-- The records follows --

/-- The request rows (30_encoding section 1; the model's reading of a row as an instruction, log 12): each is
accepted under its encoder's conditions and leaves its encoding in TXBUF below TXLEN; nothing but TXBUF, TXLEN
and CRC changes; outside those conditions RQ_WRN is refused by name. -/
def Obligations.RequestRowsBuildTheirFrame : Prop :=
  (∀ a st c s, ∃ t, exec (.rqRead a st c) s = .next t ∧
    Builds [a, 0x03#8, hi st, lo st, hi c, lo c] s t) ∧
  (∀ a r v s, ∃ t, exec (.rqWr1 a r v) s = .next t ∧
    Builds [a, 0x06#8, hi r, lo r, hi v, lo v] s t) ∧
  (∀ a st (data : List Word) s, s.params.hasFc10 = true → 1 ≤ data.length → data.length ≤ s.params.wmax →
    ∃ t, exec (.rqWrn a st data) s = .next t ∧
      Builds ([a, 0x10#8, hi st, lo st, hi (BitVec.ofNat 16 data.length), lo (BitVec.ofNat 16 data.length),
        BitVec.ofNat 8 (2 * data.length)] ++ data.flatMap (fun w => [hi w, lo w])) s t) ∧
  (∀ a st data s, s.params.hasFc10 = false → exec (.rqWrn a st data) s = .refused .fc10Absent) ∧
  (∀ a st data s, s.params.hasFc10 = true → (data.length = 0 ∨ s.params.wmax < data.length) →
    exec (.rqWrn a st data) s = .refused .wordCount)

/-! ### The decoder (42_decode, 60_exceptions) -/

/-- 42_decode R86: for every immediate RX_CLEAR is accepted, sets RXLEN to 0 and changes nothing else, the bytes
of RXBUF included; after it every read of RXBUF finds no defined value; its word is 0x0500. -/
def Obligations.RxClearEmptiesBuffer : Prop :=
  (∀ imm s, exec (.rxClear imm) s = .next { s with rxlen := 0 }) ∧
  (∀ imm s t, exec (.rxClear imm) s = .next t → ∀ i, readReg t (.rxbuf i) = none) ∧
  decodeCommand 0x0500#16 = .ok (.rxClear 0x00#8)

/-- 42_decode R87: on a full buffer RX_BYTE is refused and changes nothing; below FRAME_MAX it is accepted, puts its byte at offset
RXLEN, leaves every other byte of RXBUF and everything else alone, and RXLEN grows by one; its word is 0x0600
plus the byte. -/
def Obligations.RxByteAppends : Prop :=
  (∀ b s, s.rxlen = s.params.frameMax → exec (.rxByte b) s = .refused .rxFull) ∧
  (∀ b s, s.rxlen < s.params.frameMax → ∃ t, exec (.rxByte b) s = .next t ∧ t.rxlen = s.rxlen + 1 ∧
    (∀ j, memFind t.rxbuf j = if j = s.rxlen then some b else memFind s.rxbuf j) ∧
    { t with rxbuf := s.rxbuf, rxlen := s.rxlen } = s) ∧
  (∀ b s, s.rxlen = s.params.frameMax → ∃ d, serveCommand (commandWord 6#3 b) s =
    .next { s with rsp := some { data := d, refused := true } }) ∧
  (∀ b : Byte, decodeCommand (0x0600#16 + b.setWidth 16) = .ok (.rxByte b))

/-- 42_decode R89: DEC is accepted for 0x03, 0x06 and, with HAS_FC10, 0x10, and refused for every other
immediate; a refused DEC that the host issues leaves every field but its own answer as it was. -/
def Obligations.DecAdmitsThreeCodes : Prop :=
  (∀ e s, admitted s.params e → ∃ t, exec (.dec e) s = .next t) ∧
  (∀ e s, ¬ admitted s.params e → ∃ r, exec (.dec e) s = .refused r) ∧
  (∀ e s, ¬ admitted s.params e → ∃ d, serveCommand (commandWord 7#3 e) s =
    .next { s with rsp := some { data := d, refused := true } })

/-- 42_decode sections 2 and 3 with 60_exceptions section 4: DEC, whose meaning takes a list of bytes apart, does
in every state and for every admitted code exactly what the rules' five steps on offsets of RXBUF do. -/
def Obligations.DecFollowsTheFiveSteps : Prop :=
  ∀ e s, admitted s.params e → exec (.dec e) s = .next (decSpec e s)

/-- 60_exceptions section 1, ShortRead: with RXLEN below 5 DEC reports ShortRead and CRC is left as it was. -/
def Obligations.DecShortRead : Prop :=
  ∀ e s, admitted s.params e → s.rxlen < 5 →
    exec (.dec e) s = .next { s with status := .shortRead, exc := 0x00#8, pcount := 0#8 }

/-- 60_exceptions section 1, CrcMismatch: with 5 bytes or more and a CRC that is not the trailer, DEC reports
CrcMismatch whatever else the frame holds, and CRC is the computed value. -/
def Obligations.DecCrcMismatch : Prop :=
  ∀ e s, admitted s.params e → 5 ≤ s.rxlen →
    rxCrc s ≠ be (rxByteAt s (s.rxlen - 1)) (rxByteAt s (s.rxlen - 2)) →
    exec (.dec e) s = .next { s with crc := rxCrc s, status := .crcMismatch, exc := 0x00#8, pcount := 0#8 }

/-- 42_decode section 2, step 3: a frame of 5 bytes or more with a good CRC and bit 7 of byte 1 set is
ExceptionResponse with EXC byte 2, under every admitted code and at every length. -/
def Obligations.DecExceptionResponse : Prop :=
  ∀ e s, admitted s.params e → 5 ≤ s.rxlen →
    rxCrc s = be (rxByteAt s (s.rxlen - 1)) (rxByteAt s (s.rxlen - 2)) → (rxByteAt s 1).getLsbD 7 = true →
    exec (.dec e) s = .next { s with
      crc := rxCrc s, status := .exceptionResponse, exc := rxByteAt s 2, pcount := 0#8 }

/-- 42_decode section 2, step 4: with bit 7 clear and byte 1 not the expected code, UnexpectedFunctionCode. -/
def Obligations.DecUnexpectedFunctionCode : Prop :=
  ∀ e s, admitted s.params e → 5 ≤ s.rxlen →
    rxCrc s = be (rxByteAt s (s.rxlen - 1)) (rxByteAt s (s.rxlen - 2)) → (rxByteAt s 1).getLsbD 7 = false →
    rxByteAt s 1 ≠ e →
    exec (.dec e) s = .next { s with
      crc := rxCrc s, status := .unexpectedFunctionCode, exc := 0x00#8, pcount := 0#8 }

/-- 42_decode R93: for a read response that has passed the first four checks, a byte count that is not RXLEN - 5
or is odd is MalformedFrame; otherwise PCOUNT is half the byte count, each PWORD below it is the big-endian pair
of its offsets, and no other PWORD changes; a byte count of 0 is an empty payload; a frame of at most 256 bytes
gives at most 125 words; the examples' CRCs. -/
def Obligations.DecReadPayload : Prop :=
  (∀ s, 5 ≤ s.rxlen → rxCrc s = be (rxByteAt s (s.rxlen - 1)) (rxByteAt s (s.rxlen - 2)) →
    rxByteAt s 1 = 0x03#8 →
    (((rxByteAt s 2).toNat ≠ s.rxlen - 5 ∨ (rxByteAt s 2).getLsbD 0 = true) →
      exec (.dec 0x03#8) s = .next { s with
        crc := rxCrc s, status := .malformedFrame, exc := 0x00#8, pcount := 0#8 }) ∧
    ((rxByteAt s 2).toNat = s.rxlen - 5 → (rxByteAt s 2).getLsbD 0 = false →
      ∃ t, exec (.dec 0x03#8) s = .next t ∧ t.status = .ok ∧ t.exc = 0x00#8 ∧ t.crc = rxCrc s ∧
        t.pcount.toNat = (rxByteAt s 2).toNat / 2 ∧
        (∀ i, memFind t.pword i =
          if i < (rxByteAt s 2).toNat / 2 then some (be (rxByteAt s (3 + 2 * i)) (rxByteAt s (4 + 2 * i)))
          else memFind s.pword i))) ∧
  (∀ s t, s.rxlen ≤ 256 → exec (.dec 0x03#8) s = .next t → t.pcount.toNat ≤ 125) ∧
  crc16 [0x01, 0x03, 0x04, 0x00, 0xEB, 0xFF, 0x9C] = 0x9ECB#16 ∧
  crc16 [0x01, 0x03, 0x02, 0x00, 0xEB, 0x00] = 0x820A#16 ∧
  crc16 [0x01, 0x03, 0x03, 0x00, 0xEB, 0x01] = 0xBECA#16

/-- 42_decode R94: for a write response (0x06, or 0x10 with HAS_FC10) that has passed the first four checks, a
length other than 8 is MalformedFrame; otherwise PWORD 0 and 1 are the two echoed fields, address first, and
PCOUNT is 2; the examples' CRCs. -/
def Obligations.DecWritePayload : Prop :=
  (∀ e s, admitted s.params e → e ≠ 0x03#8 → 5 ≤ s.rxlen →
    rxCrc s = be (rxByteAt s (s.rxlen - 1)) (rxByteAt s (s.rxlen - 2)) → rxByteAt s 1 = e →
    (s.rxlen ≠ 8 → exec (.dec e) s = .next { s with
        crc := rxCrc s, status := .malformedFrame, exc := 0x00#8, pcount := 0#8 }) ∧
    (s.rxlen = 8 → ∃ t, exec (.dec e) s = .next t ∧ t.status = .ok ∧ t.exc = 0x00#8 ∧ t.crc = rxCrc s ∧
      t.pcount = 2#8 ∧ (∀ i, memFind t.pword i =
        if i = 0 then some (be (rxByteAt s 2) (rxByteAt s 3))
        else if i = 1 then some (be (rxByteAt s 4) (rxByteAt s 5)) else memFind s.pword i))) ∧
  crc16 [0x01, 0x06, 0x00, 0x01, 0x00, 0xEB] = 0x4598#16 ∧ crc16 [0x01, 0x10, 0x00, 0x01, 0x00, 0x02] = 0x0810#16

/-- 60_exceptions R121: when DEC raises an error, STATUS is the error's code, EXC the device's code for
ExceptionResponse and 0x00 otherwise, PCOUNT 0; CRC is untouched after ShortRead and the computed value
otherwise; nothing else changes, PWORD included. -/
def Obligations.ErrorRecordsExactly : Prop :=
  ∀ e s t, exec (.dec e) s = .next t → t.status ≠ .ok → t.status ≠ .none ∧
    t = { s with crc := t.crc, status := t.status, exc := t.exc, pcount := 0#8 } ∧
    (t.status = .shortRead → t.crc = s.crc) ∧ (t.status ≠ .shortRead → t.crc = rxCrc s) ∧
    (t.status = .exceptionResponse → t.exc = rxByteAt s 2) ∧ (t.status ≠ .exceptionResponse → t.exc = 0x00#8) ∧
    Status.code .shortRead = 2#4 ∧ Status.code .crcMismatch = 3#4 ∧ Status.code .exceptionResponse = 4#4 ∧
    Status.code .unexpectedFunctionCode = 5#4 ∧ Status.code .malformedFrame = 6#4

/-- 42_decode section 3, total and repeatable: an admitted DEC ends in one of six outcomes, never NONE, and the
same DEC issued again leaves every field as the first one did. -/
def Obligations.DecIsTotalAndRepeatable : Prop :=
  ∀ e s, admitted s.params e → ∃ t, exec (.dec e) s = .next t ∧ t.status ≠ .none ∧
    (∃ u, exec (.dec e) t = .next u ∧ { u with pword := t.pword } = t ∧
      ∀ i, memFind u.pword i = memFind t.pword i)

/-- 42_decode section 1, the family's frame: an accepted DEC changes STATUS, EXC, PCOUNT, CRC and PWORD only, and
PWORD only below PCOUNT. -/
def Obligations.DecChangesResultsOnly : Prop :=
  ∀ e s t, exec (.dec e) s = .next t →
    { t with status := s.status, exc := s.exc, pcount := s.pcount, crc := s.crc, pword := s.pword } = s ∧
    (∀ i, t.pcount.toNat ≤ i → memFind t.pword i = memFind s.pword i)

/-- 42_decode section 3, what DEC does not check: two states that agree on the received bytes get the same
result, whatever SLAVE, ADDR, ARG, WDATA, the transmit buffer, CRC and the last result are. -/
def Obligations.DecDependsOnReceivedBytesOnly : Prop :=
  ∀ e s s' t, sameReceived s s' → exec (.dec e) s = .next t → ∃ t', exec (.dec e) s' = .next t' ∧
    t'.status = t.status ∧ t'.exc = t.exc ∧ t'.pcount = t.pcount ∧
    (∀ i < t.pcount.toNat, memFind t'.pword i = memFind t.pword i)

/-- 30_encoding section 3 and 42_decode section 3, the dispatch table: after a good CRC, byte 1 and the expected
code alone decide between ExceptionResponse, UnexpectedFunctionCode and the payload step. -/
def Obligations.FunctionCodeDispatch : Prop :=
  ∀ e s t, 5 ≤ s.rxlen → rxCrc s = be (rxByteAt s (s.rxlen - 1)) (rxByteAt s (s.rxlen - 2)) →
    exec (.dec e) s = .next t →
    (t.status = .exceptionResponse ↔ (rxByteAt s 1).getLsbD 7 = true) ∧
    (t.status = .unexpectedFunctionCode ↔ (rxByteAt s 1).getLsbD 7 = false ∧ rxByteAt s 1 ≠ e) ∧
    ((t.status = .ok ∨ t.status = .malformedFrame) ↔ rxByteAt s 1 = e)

-- The records concluded --

_What you are asked to do_
From the records above, give again exactly the lines running from the line with "def Obligations.ErrorRecordsExactly : Prop" to the line with "and the expected", inclusive.

_Written answer_
def Obligations.ErrorRecordsExactly : Prop :=
  ∀ e s t, exec (.dec e) s = .next t → t.status ≠ .ok → t.status ≠ .none ∧
    t = { s with crc := t.crc, status := t.status, exc := t.exc, pcount := 0#8 } ∧
    (t.status = .shortRead → t.crc = s.crc) ∧ (t.status ≠ .shortRead → t.crc = rxCrc s) ∧
    (t.status = .exceptionResponse → t.exc = rxByteAt s 2) ∧ (t.status ≠ .exceptionResponse → t.exc = 0x00#8) ∧
    Status.code .shortRead = 2#4 ∧ Status.code .crcMismatch = 3#4 ∧ Status.code .exceptionResponse = 4#4 ∧
    Status.code .unexpectedFunctionCode = 5#4 ∧ Status.code .malformedFrame = 6#4

/-- 42_decode section 3, total and repeatable: an admitted DEC ends in one of six outcomes, never NONE, and the
same DEC issued again leaves every field as the first one did. -/
def Obligations.DecIsTotalAndRepeatable : Prop :=
  ∀ e s, admitted s.params e → ∃ t, exec (.dec e) s = .next t ∧ t.status ≠ .none ∧
    (∃ u, exec (.dec e) t = .next u ∧ { u with pword := t.pword } = t ∧
      ∀ i, memFind u.pword i = memFind t.pword i)

/-- 42_decode section 1, the family's frame: an accepted DEC changes STATUS, EXC, PCOUNT, CRC and PWORD only, and
PWORD only below PCOUNT. -/
def Obligations.DecChangesResultsOnly : Prop :=
  ∀ e s t, exec (.dec e) s = .next t →
    { t with status := s.status, exc := s.exc, pcount := s.pcount, crc := s.crc, pword := s.pword } = s ∧
    (∀ i, t.pcount.toNat ≤ i → memFind t.pword i = memFind s.pword i)

/-- 42_decode section 3, what DEC does not check: two states that agree on the received bytes get the same
result, whatever SLAVE, ADDR, ARG, WDATA, the transmit buffer, CRC and the last result are. -/
def Obligations.DecDependsOnReceivedBytesOnly : Prop :=
  ∀ e s s' t, sameReceived s s' → exec (.dec e) s = .next t → ∃ t', exec (.dec e) s' = .next t' ∧
    t'.status = t.status ∧ t'.exc = t.exc ∧ t'.pcount = t.pcount ∧
    (∀ i < t.pcount.toNat, memFind t'.pword i = memFind t.pword i)

/-- 30_encoding section 3 and 42_decode section 3, the dispatch table: after a good CRC, byte 1 and the expected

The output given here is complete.